Just saying that word liberated me, in a sense. I wasn’t sure how to describe it other than I felt a weight lifting from my shoulders, rising into the sky above.
“No.”
And right away, as I stood in the middle of the trees, sweat pouring down my face, heart racing, I felt the weight of that one word building up in meaning.
No, I was not giving up.
No, I was not running away.
No, I was not going to abandon the people I’d worked so hard to bond with; the people I’d fought so hard to unite.
Instead, I was going to stand up; I was going to take some responsibility, and I was going to fight.
For what?
For our survival.
I turned around and saw Hannah and Remy running through the trees, Lionel by their side, clearly enjoying the exercise.
“Scott?” Hannah said. “What the hell are you doing?”
I thought about lying, but then I realised there was no better option than the truth in times like these. “I was running.”
“Running?” Hannah said, struggling to get her breath back. “Running from what?”
I swallowed a lump in my throat and looked her in the eye. “From you.”
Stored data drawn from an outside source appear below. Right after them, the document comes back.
theorem Decoder.headerStep_inv (o : LenOrder) (b : Byte) {d : Decoder} (h : DecoderInv d) (hp : d.pend = false)
    (hd : d.phase = .hdr) : DecoderInv (d.headerStep o b) := by
  obtain ⟨hwf, hin, -, -⟩ := h
  obtain ⟨-, e⟩ | ⟨-, e⟩ | ⟨-, -, e⟩ | ⟨-, hlen, e⟩ := d.headerStep_spec o b
  · rw [e]
    exact ⟨hwf, hin, by simp [hd], by simp [hp]⟩
  · rw [e]
    exact ⟨hwf, hin, by simp [hd], by simp [hp]⟩
  · rw [e]
    exact ⟨hwf, hin, by simp [hd], by simp [hd]⟩
  · rw [e]
    have hpos : 0 < (len16 o d.hdr[1] b).toNat := Nat.pos_of_ne_zero fun e => hlen (BitVec.eq_of_toNat_eq e)
    exact ⟨hwf, hin, fun _ => ⟨rfl, hpos, by simp⟩, by simp [hp]⟩

/-- The slots of the payload bytes up to the one written hold bytes, when those before it did. -/
theorem Memory.load_put_upto {m : Memory} {k : Nat} (b : Byte) (h : ∀ j, j < k → (m.load j).isSome = true) :
    ∀ j, j < k + 1 → ((m.put k b).load j).isSome = true := by
  intro j hj
  by_cases hjk : j = k
  · simp [hjk]
  · rw [Memory.load_put_other m b hjk]
    exact h j (by omega)

/-- A counter below a 16-bit length does not wrap. -/
theorem toNat_add_one_of_lt {c l : U16} (h : c.toNat < l.toNat) : (c + 1).toNat = c.toNat + 1 := by
  bv_omega

theorem Decoder.payloadStep_inv {b : Byte} {d d' : Decoder} (h : DecoderInv d) (hp : d.pend = false)
    (hd : d.phase = .pay) (hs : d.payloadStep b = .ok d') : DecoderInv d' := by
  obtain ⟨hwf, hin, hpay, -⟩ := h
  obtain ⟨hhcnt, hlt, hwritten⟩ := hpay hd
  have hnext := toNat_add_one_of_lt hlt
  have hwritten' := Memory.load_put_upto b hwritten
  obtain ⟨hslot, ⟨hlast, rfl⟩ | ⟨hmore, rfl⟩⟩ := Decoder.payloadStep_spec hs
  · refine ⟨Memory.put_wf _ b hwf, Memory.put_inside b hslot hin, by simp, fun _ => ⟨rfl, hhcnt, fun j hj => ?_⟩⟩
    exact hwritten' j (by rw [← hnext, hlast]; exact hj)
  · refine ⟨Memory.put_wf _ b hwf, Memory.put_inside b hslot hin, fun _ => ⟨hhcnt, ?_, fun j hj => ?_⟩, by simp [hp]⟩
    · have : (d.cnt + 1).toNat ≠ d.len.toNat := fun e => hmore (BitVec.eq_of_toNat_eq e)
      simp only
      omega
    · exact hwritten' j (by rw [← hnext]; exact hj)

/-- No byte fed to a decoder that holds nothing pending breaks its invariant. -/
theorem Decoder.feed_inv {o : LenOrder} {b : Byte} {d d' : Decoder} (h : DecoderInv d) (hp : d.pend = false)
    (hf : d.feed o b = .ok d') : DecoderInv d' := by
  obtain ⟨hd, rfl⟩ | ⟨hd, hs⟩ := Decoder.feed_spec hf
  · exact Decoder.headerStep_inv o b h hp hd
  · exact Decoder.payloadStep_inv h hp hd hs

/-- `DEC_CNT` names a slot of the buffer while a payload byte is due, so no byte faults (R241). -/
theorem Decoder.feed_ok {d : Decoder} (h : DecoderInv d) (o : LenOrder) (b : Byte) : ∃ d', d.feed o b = .ok d' := by
  obtain ⟨-, -, hpay, -⟩ := h
  cases hd : d.phase with
  | hdr => exact ⟨_, by rw [Decoder.feed, hd]⟩
  | pay =>
    obtain ⟨-, hlt, -⟩ := hpay hd
    have := d.len.isLt
    obtain ⟨d', hs⟩ := Decoder.payloadStep_ok b (d := d) (by simp only [decBufSize]; omega)
    exact ⟨d', by rw [Decoder.feed, hd]; exact hs⟩

theorem Decoder.accepted_inv {d : Decoder} (h : DecoderInv d) : DecoderInv { d with pend := false } := by
  obtain ⟨hwf, hin, hpay, -⟩ := h
  exact ⟨hwf, hin, hpay, by simp⟩

/-- Every byte of a pending message was written, so FRM_ACCEPT can reply it (R76). -/
theorem Decoder.message_isSome {d : Decoder} (h : DecoderInv d) (hp : d.pend = true) (o : LenOrder) :
    ∃ msg, d.message o = some msg := by
  obtain ⟨-, -, -, hpend⟩ := h
  obtain ⟨-, -, hwritten⟩ := hpend hp
  have hrange : (d.buf.loadRange 0 d.pendLen.toNat).isSome = true :=
    Memory.loadRange_isSome.mpr fun j hj => by simpa using hwritten j hj
  obtain ⟨payload, hl⟩ := Option.isSome_iff_exists.mp hrange
  exact ⟨_, by rw [Decoder.message, hl]; rfl⟩

/-! ### Encoder -/

theorem Encoder.reset_inv : EncoderInv Encoder.reset := by decide

/-- The bytes of a message, none pushed yet (R52, R228). -/
theorem Encoder.begin_inv (o : LenOrder) (ty : Byte) {payload : List Byte} (h : payload.length ≤ 65535) :
    EncoderInv { busy := true, bytes := ser o ty payload, idx := 0 } := by
  refine ⟨?_, by simp, fun _ => ⟨?_, ?_⟩⟩
  all_goals simp only [length_ser]; omega

theorem Encoder.end_inv {e : Encoder} (h : EncoderInv e) {idx : Nat} (hi : idx ≤ e.bytes.length) :
    EncoderInv { e with busy := false, idx := idx } := by
  obtain ⟨hlen, -, -⟩ := h
  exact ⟨hlen, hi, by simp⟩

theorem Encoder.advance_inv {e : Encoder} (h : EncoderInv e) (hb : e.busy = true)
    (hi : e.idx + 1 ≠ e.bytes.length) : EncoderInv { e with idx := e.idx + 1 } := by
  obtain ⟨hlen, -, hbusy⟩ := h
  obtain ⟨hmin, hlt⟩ := hbusy hb
  refine ⟨hlen, ?_, fun _ => ⟨hmin, ?_⟩⟩
  all_goals simp only; omega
Soon, I saw Sue, Jenny, and Haz in the background. And as they approached, Sue’s kids running too, I didn’t feel alone. Not at all.
Because these were my people now.
These were my family now.
“I was running away because I couldn’t face up to the idea that all we’re seeking out is shelter. Survival. I couldn’t… I couldn’t accept that there’s no permanent solution. Not anymore.”
“There might still be,” Remy said.
“No,” I said. “The longer we believe that, the more danger we put ourselves in.”
“Just so you know,” Haz said as he panted his way towards me. “You nearly killed me then. I haven’t run like that since… well. Since ever.”